All that and more was certainly on display with the winners, Northop Silver directed by Thomas Wyss. Like BAYV in the Championship Section, this was the class performance of the contest and was by general consent a clear and well deserved winner. They will travel to Harrogate confident of doing very well indeed on this form.

Harrogate Wayfarers: Northop's top cornets head for home

A balanced and detailed ‘Adventure' was followed by a reflective and atmospheric ‘Exile' with super solo lines from soprano, cornet and flugel and a lovely warm band sound. The final ‘Journey Home' revealed control and balance and although the players should take a great deal of credit for the winning performance, the direction from the middle was of a very high order indeed.  

If the winner was clear cut, then Treherbert's runner up spot was the moment when the eyebrows started to twitch.

Age shall not weary them: The peerless Bob Burnett makes his mark

It wasn't a bad performance by any means, but it wasn't one that lasted long in the memory banks either. MD Andrew Jones delivered a neutral interpretation of the score, but after a somewhat lumpy start it did recover in the ‘Adventure'. ‘Exile' was a bit of hard labour – more a week on St Helena than Coventry, but the euphonium playing of the ageless Bob Burnett rolled back the years. Elsewhere it wasn't quite in the same class, but there was a reflected sense of musicality.

It was the ‘Journey Home' that possibly brought them most reward – it was very well handled, and a neat and controlled ending rounded off a decent, but no more, performance.  We had them in 4th, but what do we know eh? 

The one performance that many thought may have won through to Harrogate (we had them 2nd) was Thomas Coaches Mid Rhondda under the direction of Steve Sykes.

Mid Rhondda
Eyes on the prize: Mid Rhondda's horns and flugel try their best to make their mark

A slightly uncomfortable opening perhaps cost them a valuable point or two, but it did sound correctly understated and simplistic, whilst it soon developed with a sense of style and detailed approach. The ‘Exile' was good stuff, with bold soprano, cornet and flugel and the ensemble work was noticeably secure and precise. Even if there were little blips in the ‘Journey Home' it ended with a full bodied, balanced and warm climax.  It was a fine marker, but perhaps those very early slips may have been the difference in Geoff Whitham's mind to whether or not they deserved a trip to Harrogate.
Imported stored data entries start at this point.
/-- The sections of a frame: type, second byte and body; none where the lengths do not sum to it. -/
def sections : Nat → List Byte → Option (List (Nat × Nat × List Byte))
  | 0, bs => if bs = [] then some [] else none
  | n + 1, bs =>
    if bs = [] then some []
    else
      let len := fieldLe bs 2 2
      if bs.length < 4 + len then none
      else match sections n (bs.drop (4 + len)) with
        | some l => some ((fieldLe bs 0 1, fieldLe bs 1 1, (bs.drop 4).take len) :: l)
        | none => none
def sectionsOf (bs : List Byte) : Option (List (Nat × Nat × List Byte)) := sections (bs.length + 1) bs
def mkSection (t x : Nat) (body : List Byte) : List Byte := le 1 t ++ le 1 x ++ le 2 body.length ++ body

/-- Every BUDGET section's AGE raised, saturating (R451). -/
def ageSections (ms : Nat) (bs : List Byte) : List Byte :=
  match sectionsOf bs with
  | none => bs
  | some l => l.flatMap fun x =>
    let body := if x.1 = 2 then x.2.2.take 6 ++ le 2 (min 0xFFFF (fieldLe x.2.2 6 2 + ms)) ++ x.2.2.drop 8 else x.2.2
    mkSection x.1 x.2.1 body

/-- What R451 adds to an AGE: from the end of the reception to the end of this node's transmission. -/
def relayMs (ns : Nat) : Nat := (ns * 10001 + 9999999999) / 10000000000 + 1

/-- The version on a link: 1 for HELLO, TENON and broadcasts, else CHOSEN. -/
def State.pverOf (s : State) (t : MeshTx) : Nat :=
  if t.ftype = 1 ∨ t.ftype = 3 ∨ t.ftype = 4 ∨ t.rx = bcast then 1
  else match s.nb t.rx with
    | some n => max 1 n.chosen
    | none => 1

/-- MODE of an attempt (R435, R442). -/
def State.modeOf (s : State) (t : MeshTx) : Nat :=
  if t.ftype = 1 ∨ t.ftype = 3 ∨ t.ftype = 4 ∨ t.rx = bcast then 3
  else match s.nb t.rx with
    | some n => rungMode n.rung
    | none => 3

/-- A frame with its CRC. -/
def State.linkBytes (s : State) (ftype flags pver : Nat) (ack : Bool) (rx lseq : Nat) (rest : List Byte) : List Byte :=
  let b := le 1 (ftype + 16 * pver + 64 * ack.toNat) ++ le 1 flags ++ le 2 (s.get F.MSH_ADDR_SITE) ++ le 2 s.mshAddr ++ le 2 rx
    ++ le 4 s.epoch ++ le 1 s.msh.inc ++ le 1 0 ++ le 2 lseq ++ rest
  b ++ le 4 (crc32 b)

-- The send queue and the medium (R448, R452)

def State.setCur (s : State) (t : Option MeshTx) : State := { s with msh := { s.msh with cur := t } }

/-- The next frame comes up when none is being sent. -/
def State.pump (s : State) : State :=
  match s.msh.cur, s.msh.outq with
  | none, t :: rest => { s with msh := { s.msh with cur := some { t with be := s.get F.MSH_ACCESS_BE_MIN }, outq := rest } }
  | _, _ => s

def State.enqueue (s : State) (t : MeshTx) : State :=
  if s.mshRuns then ({ s with msh := { s.msh with outq := s.msh.outq ++ [t] } }).pump else s

def State.takeNseq (s : State) : State := { s with msh := { s.msh with nseq := (s.msh.nseq + 1) % 65536 } }

/-- Every push a frame carries has its result (R456). -/
def State.pushResults (s : State) (t : MeshTx) (code : Nat) : State :=
  t.pushes.foldl (fun s p => if p.2 && code == 0 then s
    else
      let s := { s with msh := { s.msh with e2e := s.msh.e2e.filter fun e => e.ref != p.1 } }
      s.txResult p.1 0 code) s

/-- A frame has been sent: acknowledged, or not to be acknowledged. -/
def State.sentOk (s : State) (t : MeshTx) : State := ((s.pushResults t 0).setCur none).pump
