-- ==== Sys2Proof/Machine/Dispatch.lean ====
section
/-! DEFINITION. What each command does to everything but the queue: one arm per constructor, each a direct call of its meaning. -/
namespace Sys2Proof.Machine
The rest of the field was made up of some fairly average performances with MDs either failing to come to terms with the lyrical reflectiveness of the music or that their players simply didn't cope with the technical and musical demands placed upon them.

It was Penclawdd Brass who eventually claimed 4th place (we had them 3rd) with a performance that started well but then became progressively over aggressive in style and execution.

Grey class: Alyn James leads the adventure for Penclawdd

That opening benefited greatly from the horn playing of Alyn James – still a class act even though he is greying around the edges so to speak. That ‘Adventure' may not have been 100% at all times in the ensemble but it had coherent shape and style and promised much. Thereafter it rather disappointedly fell away with a harsh ‘Exile' in Siberia warmed only by a cracking bit of soprano work, and a ‘Journey Home' that hobbled along and became progressively harsh and hard. It was a missed opportunity for Tony Small and his band.

So too Paul Jenkins and Pontardulais, who will surely have learnt that he will not be the last conductor to try and draw a hidden interpretation of Eric Ball's music from a score which in fact reveals all the answers very clearly to the experienced eye. The need to break the opening into two distinctly separated phrases being a case in point – it was if the traveller had popped out the front door only to stop and check to see if he had forgotten his wallet before he walked on. 

Youthful travels: Pontardulais try their best to get to Harrogate 

Although played with confidence it was also played with far too much aggression and misplaced emotion. It was all a bit heart on sleeve when it really needed a dab with a wet hanky and a few kind words in the musical ear in the ‘Exile' and the ‘Journey Home' was too rushed and harried. The potential is certainly there for the band and the talented MD, but perhaps a quick revision course in the works of Eric Ball would be beneficial for the long term. 

Unfortunately for Nigel Seaman his lyrical approach didn't work for Markham & District because his players had one of those days when they all seemed prepossessed to ruin their chances by making too many unforced errors.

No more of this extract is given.